Amendment 90, page 46, line 36, in clause 42, at end insert—
‘(6) In section 6(3) (“mental element: miscellaneous”) for “abusive or insulting” in the two places where it occurs substitute “or abusive”.’.
Government amendment 84.
Both new clause 18 and amendment 120 concern sentences for driving over the prescribed limits for drugs and alcohol and both seek to fill a gap in sentencing. There are 220 traffic cases each year in which individuals die on our roads owing to a driver who has been impaired through drink or drugs.
On the subject of filling gaps, I pay tribute to the Government for filling the gap in drug-driving offences. The new offence will not require proof of impairment. Owing to the imminent arrival of roadside drugalysers, it will become an offence that sits alongside drink-driving. It will be possible to rely on proof that someone is over the prescribed limit, whether for alcohol or drugs, rather than relying solely on proof of impairment.
Here I must declare an interest as a criminal defence solicitor. I must confess that I recall many prosecutions that did not succeed because of ambiguities and complexities relating to proof of impairment. The filling of that gap might not have been welcome to some of my clients of old, but it will be welcome to victims of offences of this kind, and it will be welcome to those who believe that it is in the public interest to ensure that drink and drug-driving offences are prosecuted properly.

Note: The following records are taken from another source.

-- ==== Sys2Proof/Machine/SmallMat.lean ====
section
/-!
DEFINITION. The small-matrix instructions (R190, R229 to R231, R364 to R371).
-/

namespace Sys2Proof.Machine

/-! ## Operands (R190, R364) -/

/-- A matrix of element codes, by rows. -/
abbrev QMat := List (List Nat)

/-- Element (i, j) of a matrix. -/
def QMat.at_ (m : QMat) (i j : Nat) : Nat := (m.getD i []).getD j 0

/-- The matrix of `r` rows and `c` columns with the given elements. -/
def QMat.make (r c : Nat) (g : Nat → Nat → Nat) : QMat := (List.range r).map (fun i => (List.range c).map (g i))

/-- A matrix with one element replaced. -/
def QMat.put (m : QMat) (i j v : Nat) : QMat := m.set i ((m.getD i []).set j v)

/-- A matrix operand of a lane (R190). -/
def Team.qmat (t : Team) (ty l : Nat) (n : BitVec 8) (r c : Nat) : QMat :=
  QMat.make r c (fun i j => t.rd ty l (n.toNat + regsOf ty * (i * c + j)))

/-- A lane's matrix operand written, element by element (R190). -/
def Team.putQmat (t : Team) (ty l : Nat) (n : BitVec 8) (m : QMat) : Team :=
  m.flatten.zipIdx.foldl (fun t e => t.wr ty l (n.toNat + regsOf ty * e.2) e.1) t

/-- A shape field is refused: 1 to 6 when it is used, and 0 when it is not (R364). -/
def shapeBad (used : Bool) (n : Nat) : Bool := if used then n == 0 || decide (6 < n) else n != 0

/-- The shape fields of IMM are refused. -/
def qRefused (f : LaneFields) (u1 u2 u3 tau : Bool) : Bool :=
  shapeBad u1 (qF1 f) || shapeBad u2 (qF2 f) || shapeBad u3 (qF3 f) || (!tau && qTau f != 0) || field f.imm 15 17 != 0

/-- Two groups are the same registers. -/
def RegGroup.same (a b : RegGroup) : Bool := a.first == b.first && a.count == b.count

/-- OPERAND_OVERLAP of R364: a destination shares with a source that is not identical to it, or with another destination. -/
def shareRefused (ds ss : List RegGroup) : Bool :=
  ds.zipIdx.any (fun d => ss.any (fun g => d.1.meets g && !d.1.same g)
    || ds.zipIdx.any (fun e => d.2 != e.2 && d.1.meets e.1))

/-- The specification of a small-matrix instruction: what it refuses, and its destination and source groups. `alone` are
destinations that share with nothing (R368). -/
def qSpec (bad : Bool) (ds ss alone : List RegGroup) : LaneSpec :=
  { LaneSpec.plain with
    reserved := bad, types := some clsQf, groups := ds ++ alone ++ ss,
    overlap := shareRefused (ds ++ alone) ss || alone.any (fun d => ss.any (fun g => d.meets g)) }

/-- The specification of QLD or QST: its matrix, and the index register of its address (R269, R366). -/
def qMoveSpec (f : LaneFields) (bad : Bool) (g : RegGroup) : LaneSpec :=
  { LaneSpec.plain with reserved := bad, types := some clsQf, groups := g :: indexGroup f }

/-- The fields that an instruction without memory operands leaves unused: SS, and BSEL. -/
def qPlain (f : LaneFields) : Bool := f.bsel != 0 || f.ss != 0

/-! ## Arithmetic (R229, R364): each operation rounds once to nearest even -/

/-- The format of TYPE. -/
def qFmt (ty : Nat) : BinFmt := if ty = 5 then binF64 else binF32

def qAdd (F : BinFmt) (a b : Nat) : Nat := F.rne (FNum.add false (F.decode a) (F.decode b))
def qSub (F : BinFmt) (a b : Nat) : Nat := F.rne (FNum.add false (F.decode a) (F.decode b).neg)
def qMulE (F : BinFmt) (a b : Nat) : Nat := F.rne (FNum.mul (F.decode a) (F.decode b))
def qDiv (F : BinFmt) (a b : Nat) : Nat := F.rne (FNum.div (F.decode a) (F.decode b))
def qSqrt (F : BinFmt) (a : Nat) : Nat := F.rne (FNum.sqrt (F.decode a))

/-- FMA(a, b, c). -/
def qFma (F : BinFmt) (a b c : Nat) : Nat := F.rne (FNum.fma false (F.decode a) (F.decode b) (F.decode c))

/-- FMA(−a, b, c). -/
def qFnma (F : BinFmt) (a b c : Nat) : Nat := F.rne (FNum.fma false (F.decode a).neg (F.decode b) (F.decode c))

/-- The element chain of QMUL, or of QMAD from C (R367). -/
def qChain (F : BinFmt) (a b : QMat) (n i j : Nat) (start : Option Nat) : Nat :=
  let d := match start with
    | some c => qFma F (a.at_ i 0) (b.at_ 0 j) c
    | none => qMulE F (a.at_ i 0) (b.at_ 0 j)
  (List.range (n - 1)).foldl (fun d k => qFma F (a.at_ i (k + 1)) (b.at_ (k + 1) j) d) d

/-! ## Factorisations (R230, R231, R368) -/

/-- A factorisation in hand: the factor, the rows' order, the first tiny column, and the failing column with its status
bits. -/
structure QFac where
  m : QMat
  order : List Nat
  tiny : Option Nat
  fail : Option (Nat × Nat)
  deriving DecidableEq, Repr

/-- Fail(j): column j and every later one become the default NaN (R231). -/
def QFac.failAt (q : QFac) (F : BinFmt) (j bits : Nat) : QFac :=
  { q with m := q.m.map (fun r => r.zipIdx.map (fun e => if j ≤ e.2 then F.nanCode else e.1)), fail := some (j, bits) }

/-- A value is NaN or infinite. -/
def special (F : BinFmt) (x : Nat) : Bool := !(F.decode x).isFin

/-- The lowest column with a NaN or infinite element among those that satisfy `reads` (R230). -/
def nanColumn (F : BinFmt) (a : QMat) (n : Nat) (reads : Nat → Nat → Bool) : Option Nat :=
  (List.range n).find? (fun j => (List.range n).any (fun i => reads i j && special F (a.at_ i j)))

/-- A magnitude is at most 2^-tau times the largest of a list (R230). -/
def tinyOf (F : BinFmt) (tau : Nat) (d : Nat) (col : List Nat) : Bool :=
  let big := col.foldl (fun m x => if FNum.lt m (F.decode x).abs then (F.decode x).abs else m) (.zero false)
  !FNum.lt (big.scale (-(tau : Int))) (F.decode d).abs

/-- A tiny column is noted, the first alone. -/
def QFac.note (q : QFac) (j : Nat) (tiny : Bool) : QFac :=
  { q with tiny := if q.tiny.isNone && tiny then some j else q.tiny }

/-- Column j of QCHOL (R230). -/
def cholColumn (F : BinFmt) (a : QMat) (n tau : Nat) (nan : Option Nat) (q : QFac) (j : Nat) : QFac :=
  if q.fail.isSome then q
  else if nan = some j then q.failAt F j 0
  else
    let d := (List.range j).foldl (fun d k => qFnma F (q.m.at_ j k) (q.m.at_ j k) d) (a.at_ j j)
    if ¬ FNum.lt (.zero false) (F.decode d) then q.failAt F j (4 + (if (F.decode d).isZero then 1 else 0))
    else
      let q := q.note j (tinyOf F tau d ((List.range (n - j)).map (fun i => a.at_ (j + i) j)))
      let q := { q with m := q.m.put j j (qSqrt F d) }
      (List.range (n - 1 - j)).foldl (fun q i' =>
        let i := j + 1 + i'
        let t := (List.range j).foldl (fun t k => qFnma F (q.m.at_ i k) (q.m.at_ j k) t) (a.at_ i j)
        { q with m := q.m.put i j (qDiv F t (q.m.at_ j j)) }) q

/-- QCHOL's factorisation (R230, R368). -/
def cholesky (F : BinFmt) (a : QMat) (n tau : Nat) : QFac × Bool :=
  let nan := nanColumn F a n (fun i j => decide (j ≤ i))
  ((List.range n).foldl (cholColumn F a n tau nan) { m := QMat.make n n (fun _ _ => 0), order := [], tiny := none, fail := none },
   nan.isSome)
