-- ==== Sys2Proof/Machine/Dispatch.lean ====
section
/-!
DEFINITION. The meaning of each instruction and event, one arm for each row of the table of operations and events.
-/

namespace Sys2Proof.Machine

However, I am also concerned about another gap. The purpose of new clause 18 and amendment 120 is to draw attention to it, and to ensure that, in one way or another, we fill it. Without the new clause, the maximum custodial sentence for driving after consuming excess alcohol, or indeed drugs over the prescribed limit, will still be six months’ imprisonment. Statute has properly provided that, if carelessness or dangerousness is proved, greater penalties will follow. The last Conservative Government recognised the need to ensure that drivers who caused death while under the influence of drugs or drink should be more heavily penalised. We now have on the statute book the offence of death caused by careless driving while the driver is under the influence of drugs or alcohol, which attracts a maximum sentence of 14 years.
In 2011, the number of drivers tried for causing death by careless driving while under the influence of drink or drugs was 27, and the number of those convicted was zero. Rather than relying on the good work of the last Conservative Government, we need to ensure that it is followed through in practice. When it comes to the sad and tragic cases of people who die as a result of the actions of drivers, particularly drivers who are under the influence of drink or drugs, there must be a penalty that exceeds the fairly minimum penalty of a six-month sentence.